Ramsey v. West

On rehearing.

Hall, J.

We adhere to the original opinion in this case.

In support of our conclusion that the contract referred to in the opinion is an optional contract, we cite Bradford v. Limpus, 10 Iowa, 35. We wish, also, to say that a careful reexamination of the authorities cited by the counsel of plaintiff shows that they do not apply to this contract, the peculiar language of which we sufficiently noticed in the original opinion. If the words used in the contract do not convey the meaning given them by us, it would be difficult to conceive words that would do so.

We desire to add something to what was said in that opinion as to the theory on which the court tried the case. The fact is, that, after the making of the contract set out in the foregoing opinion, the defendant made a sale of his property to Schaeffer. The sale was made about one and a half years after the making of the contract. In the meantime, Schaeffer having refused to purchase the land, the defendant had instituted a suit against him for damages on account of such refusal, which he had dismissed before trial, and had instituted a second suit on the same ground, which was at the time of the sale undisposed of; and Schaeffer had instituted a suit against the defendant on the attachment bond given in the first suit, an attachment having been issued *686in that suit, and also on account of the contract between the defendant and himself. Schaeffer’s suit was also pending at the time of the final sale, and it and the last suit brought by defendant were both dismissed after the final sale of the land. There was no evidence that the final sale and the dismissal of the two suits were the result of a settlement of the parties. On the contrary, all the express evidence on the subject was to the effect that Schaeffer denied emphatically the binding effect of the contract procured by the plaintiff, and refused, in any manner, to recognize it as of any force. Between the making of the contract and the final sale of the land, so far as the record discloses, the plaintiff did nothing to procure a sale of the land.

On such facts, the court gave the following instruction for the plaintiff:

“The court instructs the jury that if you believe, from the evidence, that the defendant employed the' plaintiff to procure for him a purchaser of the real estate described in the evidence at and for the sum of twenty thousand dollars, and that plaintiff did procure a purchaser of such real estate at and for the said sum, or a greater sum, and that plaintiff was to recéive the usual and ordinary commission for finding such purchaser on the purchase price paid for said real estate, then you will find for' the plaintiff so much as you find to be the usual and ordinary commission on the purchase price of the real estate aforesaid.”

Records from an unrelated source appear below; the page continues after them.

/-! Barrier entries and tiles -/

theorem State.writeForm_qs (s : State) (b : Barrier) : (s.writeForm b).qs = s.qs := by
  unfold State.writeForm
  split
  · exact s.ctxPut_qs _ _ _ _
  · rfl
theorem State.putBar_qs (s : State) (b : Barrier) : (s.putBar b).qs = s.qs := by
  unfold State.putBar
  extract_lets old _ s1
  have h1 : s1.qs = s.qs := State.writeForm_qs _ b
  clear_value old s1
  cases old with
  | none => exact h1
  | some a => exact ite_qs h1 h1
theorem State.dropBar_qs (s : State) (e : Nat × Nat) : (s.dropBar e).qs = s.qs := by
  unfold State.dropBar
  refine ite_qs rfl ?_
  extract_lets bit _ s1
  split
  · rfl
  refine ite_qs rfl ?_
  next b _ =>
    have hp : (s1.putBar (b.drop bit)).qs = s.qs := s1.putBar_qs _
    exact ite_qs hp hp
theorem State.dropAllBars_qs (s : State) : s.dropAllBars.qs = s.qs := State.foldl_qs State.dropBar_qs _ s
theorem State.spillBars_qs (s : State) (ctx core : Nat) : (s.spillBars ctx core).qs = s.qs :=
  ite_qs rfl (State.foldl_qs (fun t _ => t.putBar_qs _) _ s)
theorem State.spillIdle_qs (s : State) (ctx : Nat) : (s.spillIdle ctx).qs = s.qs := State.foldl_qs (fun t k => t.spillBars_qs ctx k) _ s
theorem State.holdBars_qs (s : State) : s.holdBars.qs = s.qs := by
  refine State.foldl_qs (fun t e => ?_) _ s
  split
  · exact t.putBar_qs _
  · rfl
theorem State.mapGrid_qs (s : State) (e : PoolEntry) (f : PoolEntry → PoolEntry) : (s.mapGrid e f).qs = s.qs := ite_qs rfl rfl
theorem State.freeTile_qs (s : State) (t : Tile) : (s.freeTile t).qs = s.qs := ite_qs rfl rfl
theorem State.endIn_qs (s : State) (core idx : Nat) : (s.endIn core idx).qs = s.qs := by
  unfold State.endIn
  split
  · rfl
  · exact ite_qs rfl rfl

/-! Contexts, saves and discards -/

theorem State.ctxRests_qs (s : State) (n : Nat) : (s.ctxRests n).qs = s.qs := by
  unfold State.ctxRests
  split
  · exact ite_qs rfl rfl
  · rfl
theorem State.writeImage_qs (s : State) : s.writeImage.qs = s.qs := by
  unfold State.writeImage
  split
  · rfl
  · exact State.foldl_qs (fun t p => t.ctxWrite_qs _ _ _) _ _
theorem State.writeTile_qs (s : State) (c : Ctx) (t : Tile) (at_ : Option Nat) : (s.writeTile c t at_).qs = s.qs := by
  have h (v : State) (a : Nat) (b : List Byte) : ({ v.ctxWrite c a b with fresh := v.fresh + 1 } : State).qs = v.qs := v.ctxWrite_qs c a b
  unfold State.writeTile
  split
  · exact h s _ _
  · exact (State.foldl_qs (fun u j => (State.ctxWrite_qs _ _ _ _).trans (State.ctxWrite_qs _ _ _ _)) _ _).trans (h s _ _)
theorem State.saveTile_qs (image : Bool) (s : State) (t : Tile) : (s.saveTile image t).qs = s.qs := by
  unfold State.saveTile
  extract_lets at_ _ s1
  have h1 : s1.qs = s.qs := rfl
  split
  · exact ite_qs (s1.writeTile_qs _ _ _) h1
  · exact h1
theorem State.beginSave_qs (kill : Bool) (s : State) : (s.beginSave kill).qs = s.qs := by
  have hs : s.unreplayable.endRegion.qs = s.qs := State.endRegion_qs _
  unfold State.beginSave
  extract_lets g
  split
  · exact ite_qs rfl (ite_qs rfl hs)
  · exact ite_qs rfl (ite_qs rfl hs)
  · exact ite_qs rfl (ite_qs rfl hs)
  · rfl
theorem State.releaseBound_qs (s : State) (g : Group) : (s.releaseBound g).qs = s.qs :=
  (State.foldl_qs (fun t _ => t.endIn_qs _ _) _ _).trans (State.foldl_qs State.freeTile_qs _ s)
theorem State.withdraw_qs (s : State) (g : Group) : (s.withdraw g).qs = s.qs := by
  unfold State.withdraw
  extract_lets s1 s2
  have h2 : s2.qs = s.qs := s.releaseBound_qs g
  split
  · exact h2
  · split
    · exact h2
    · exact (s2.mapGrid_qs _ _).trans h2
theorem State.saveDraws_qs (s : State) (n : Nat) : (s.saveDraws n).qs = s.qs := by
  unfold State.saveDraws
  split
  · rfl
  next c _ =>
    extract_lets s1 free s2
    have h1 : s1.qs = s.qs :=
      State.foldl_qs (fun t sec => State.foldl_qs (fun u p => (State.ctxPut_qs _ _ _ _ _).trans (u.ctxPut_qs _ _ _ _)) _ t) _ s
    clear_value s1
    exact h1
theorem State.leaveSlot_qs (image : Bool) (s : State) : (s.leaveSlot image).qs = s.qs := by
  unfold State.leaveSlot
  extract_lets g s1 s2 _ s3 s4
  have h2 : s2.qs = s.qs := State.foldl_qs (State.saveTile_qs image) _ s1
  have h3 : s3.holdBars.qs = s.qs := s3.holdBars_qs.trans h2
  exact (State.spillBars_qs _ _ _).trans (ite_qs (s3.holdBars.writeImage_qs.trans h3) h3)
theorem State.abandonLoad_qs (s : State) : s.abandonLoad.qs = s.qs := ite_qs rfl (s.leaveSlot_qs false)
theorem State.dropGroup_qs (cancelled : Bool) (s : State) : (s.dropGroup cancelled).qs = s.qs := by
  unfold State.dropGroup
  extract_lets s1 g gone s2 s3 s4 _ _ _ s5 s6 _ s7
  have h2 : s2.qs = s.qs := (State.foldl_qs State.freeTile_qs _ s1).trans (State.drain_qs _)
  have h3 : s3.qs = s2.qs := State.foldl_qs (by exact fun _ _ => rfl) _ s2
  have h4 : s4.qs = s.qs := (State.dropAllBars_qs _).trans (h3.trans h2)
  clear_value s4
  have h6 : s6.qs = s.qs := s5.settleTokens_qs.trans h4
  clear_value s6
  exact (State.ctxRests_qs _ _).trans h6
theorem State.discardGroup_qs (s : State) (g : Group) : (s.discardGroup g).qs = s.qs := by
  unfold State.discardGroup
  split
  · exact s.releaseBound_qs g
  · exact State.onGroup_qs (State.dropGroup_qs true) s _
  · exact State.onGroup_qs (State.dropGroup_qs true) s _
  · rfl
  · exact ite_qs (s.mapGroup_qs _ _) (State.mapGroup_qs _ _ _)
theorem State.cancelEntry_qs (s : State) (e : PoolEntry) : (s.cancelEntry e).qs = s.qs := by
  unfold State.cancelEntry
  extract_lets s1 s2 s3 left s4
  have h3 : s3.qs = s.qs := by
    unfold s3
    split
    · split
      · exact ite_qs (s2.freeTile_qs _) rfl
      · rfl
    · rfl
  exact (State.foldl_qs State.discardGroup_qs _ s4).trans ((State.foldl_qs State.freeTile_qs _ s3).trans h3)
theorem State.holdWrite_qs (s : State) (w : DevWrite) (pages : List (Nat × Nat)) : (s.holdWrite w pages).qs = s.qs := by
  unfold State.holdWrite
  extract_lets w' _ s1
  split
  next s2 ids hp =>
    show s2.qs = s1.qs
    split at hp
    · rw [← s1.joinAll_qs w'.die w'.ctx (.write w'.id) pages, hp]
    · cases hp; rfl

/-! ## The jobs that the queues have come to -/

/-- A queue's name and the number of the job whose packets are being consumed (R262, R263). -/
def Queue.named (x : Queue) : Nat × Nat × Nat := (x.ctx, x.q, x.job)
/-- The queues that there are, each with its job. -/
def State.jobs (s : State) : List (Nat × Nat × Nat) := s.qs.queues.map Queue.named

theorem State.jobs_of_qs {s t : State} (h : t.qs = s.qs) : t.jobs = s.jobs := by rw [State.jobs, State.jobs, h]
theorem ite_jobs {c : Prop} [Decidable c] {s t u : State} (ht : t.jobs = s.jobs) (hu : u.jobs = s.jobs) : (if c then t else u).jobs = s.jobs := by
  split
  · exact ht
  · exact hu
theorem State.foldl_jobs {β : Type} {f : State → β → State} (hf : ∀ t x, (f t x).jobs = t.jobs) (l : List β) (s : State) :
    (l.foldl f s).jobs = s.jobs :=
  List.foldlRecOn (motive := fun t => t.jobs = s.jobs) l f rfl fun t h x _ => (hf t x).trans h
/-- Changing some queues, their names and jobs apart. -/
theorem map_named {p : Queue → Bool} {f : Queue → Queue} (hf : ∀ x, (f x).named = x.named) (l : List Queue) :
    (l.map fun x => if p x then f x else x).map Queue.named = l.map Queue.named := by
  rw [List.map_map]
  refine List.map_congr_left fun x _ => ?_
  simp only [Function.comp_apply]
  split
  · exact hf x
  · rfl
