-- ==== Sys2Proof/Machine/OpcodeClass.lean ====
section
/-! DEFINITION. The classes of opcode bytes under an index prefix (R157) and the ED holes (R159). -/

namespace Sys2Proof.Machine

/-- The bytes R157 class 1 lists: opcodes with an (HL) operand, which becomes (XY+d). -/
def class1Bytes : List Byte :=
  [0x34, 0x35, 0x36, 0x46, 0x4E, 0x56, 0x5E, 0x66, 0x6E, 0x7E, 0x70, 0x71, 0x72, 0x73, 0x74, 0x75, 0x77,
   0x86, 0x8E, 0x96, 0x9E, 0xA6, 0xAE, 0xB6, 0xBE]

/-- The bytes R157 class 2 lists: opcodes that use HL as a 16-bit register, which becomes XY. -/
def class2Bytes : List Byte :=
  [0x09, 0x19, 0x21, 0x22, 0x23, 0x29, 0x2A, 0x2B, 0x39, 0xE1, 0xE3, 0xE5, 0xE9, 0xF9]

/-- The bytes R157 class 3 lists: opcodes that use H or L as an 8-bit register, which becomes XYH or XYL. -/
def class3Bytes : List Byte :=
  [0x24, 0x25, 0x26, 0x2C, 0x2D, 0x2E, 0x44, 0x45, 0x4C, 0x4D, 0x54, 0x55, 0x5C, 0x5D, 0x60, 0x61, 0x62, 0x63,
   0x64, 0x65, 0x67, 0x68, 0x69, 0x6A, 0x6B, 0x6C, 0x6D, 0x6F, 0x7C, 0x7D, 0x84, 0x85, 0x8C, 0x8D, 0x94, 0x95,
   0x9C, 0x9D, 0xA4, 0xA5, 0xAC, 0xAD, 0xB4, 0xB5, 0xBC, 0xBD]

/-- The four prefix bytes (R29). -/
def prefixBytes : List Byte := [0xDD, 0xFD, 0xCB, 0xED]

/-- Class 4 of R157: an opcode byte with no HL, H or L use, which an index prefix does not change (R160). -/
def isClass4 (w : Byte) : Bool :=
  !(class1Bytes.contains w || class2Bytes.contains w || class3Bytes.contains w || prefixBytes.contains w)

/-- The second bytes of the ED holes: 00-3F, 77, 7F, 80-9F, A4-A7, AC-AF, B4-B7 and BC-FF (R159). -/
def isEdHole (w : Byte) : Bool :=
  w.toNat ≤ 0x3F || w == 0x77 || w == 0x7F || (0x80 ≤ w.toNat && w.toNat ≤ 0x9F) ||
    (0xA4 ≤ w.toNat && w.toNat ≤ 0xA7) || (0xAC ≤ w.toNat && w.toNat ≤ 0xAF) ||
    (0xB4 ≤ w.toNat && w.toNat ≤ 0xB7) || 0xBC ≤ w.toNat

end Sys2Proof.Machine
end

We thought, and still think, that this instruction does not refer to the final sale of the land, but that it refers to the contract between the defendant and Schaeffer, which was procured by the plaintiff. It was in accordance with this understanding of the meaning of this instruction that we said that the court tried the case on the theory that, by procuring the contract mentioned, the plaintiff performed his contract with the defendant.

But if we are wrong in this view of this instruction, and if the instruction does not refer to the final *687sale of the land, we think the instruction defective - and misleading in not plainly telling the jury that in order to find for plaintiff they had to find that the contract was the inducing or procuring cause of the sale finally made. There was no evidence of anything done by the plaintiff to procure that sale , but the procurement by him of that contract. Under such evidence, if the jury understood the instruction to refer to the final sale, they must have also understood that, because the plaintiff procured the contract, and the sale, in point of time, was subsequent to the contract, they might find that the plaintiff procured the sale. This is not the law. The broker must be the procuring cause of the contract on which he depends for his recovery. It will not suffice for his act to be one of the chain of causes producing the contract; it must be the procuring or inducing cause, or, as it has been said, it must be the causa causans. Ewell’s Evans on Agency, 341.

For this reason, with the concurrence of the other judges, the judgment is reversed and the cause remanded.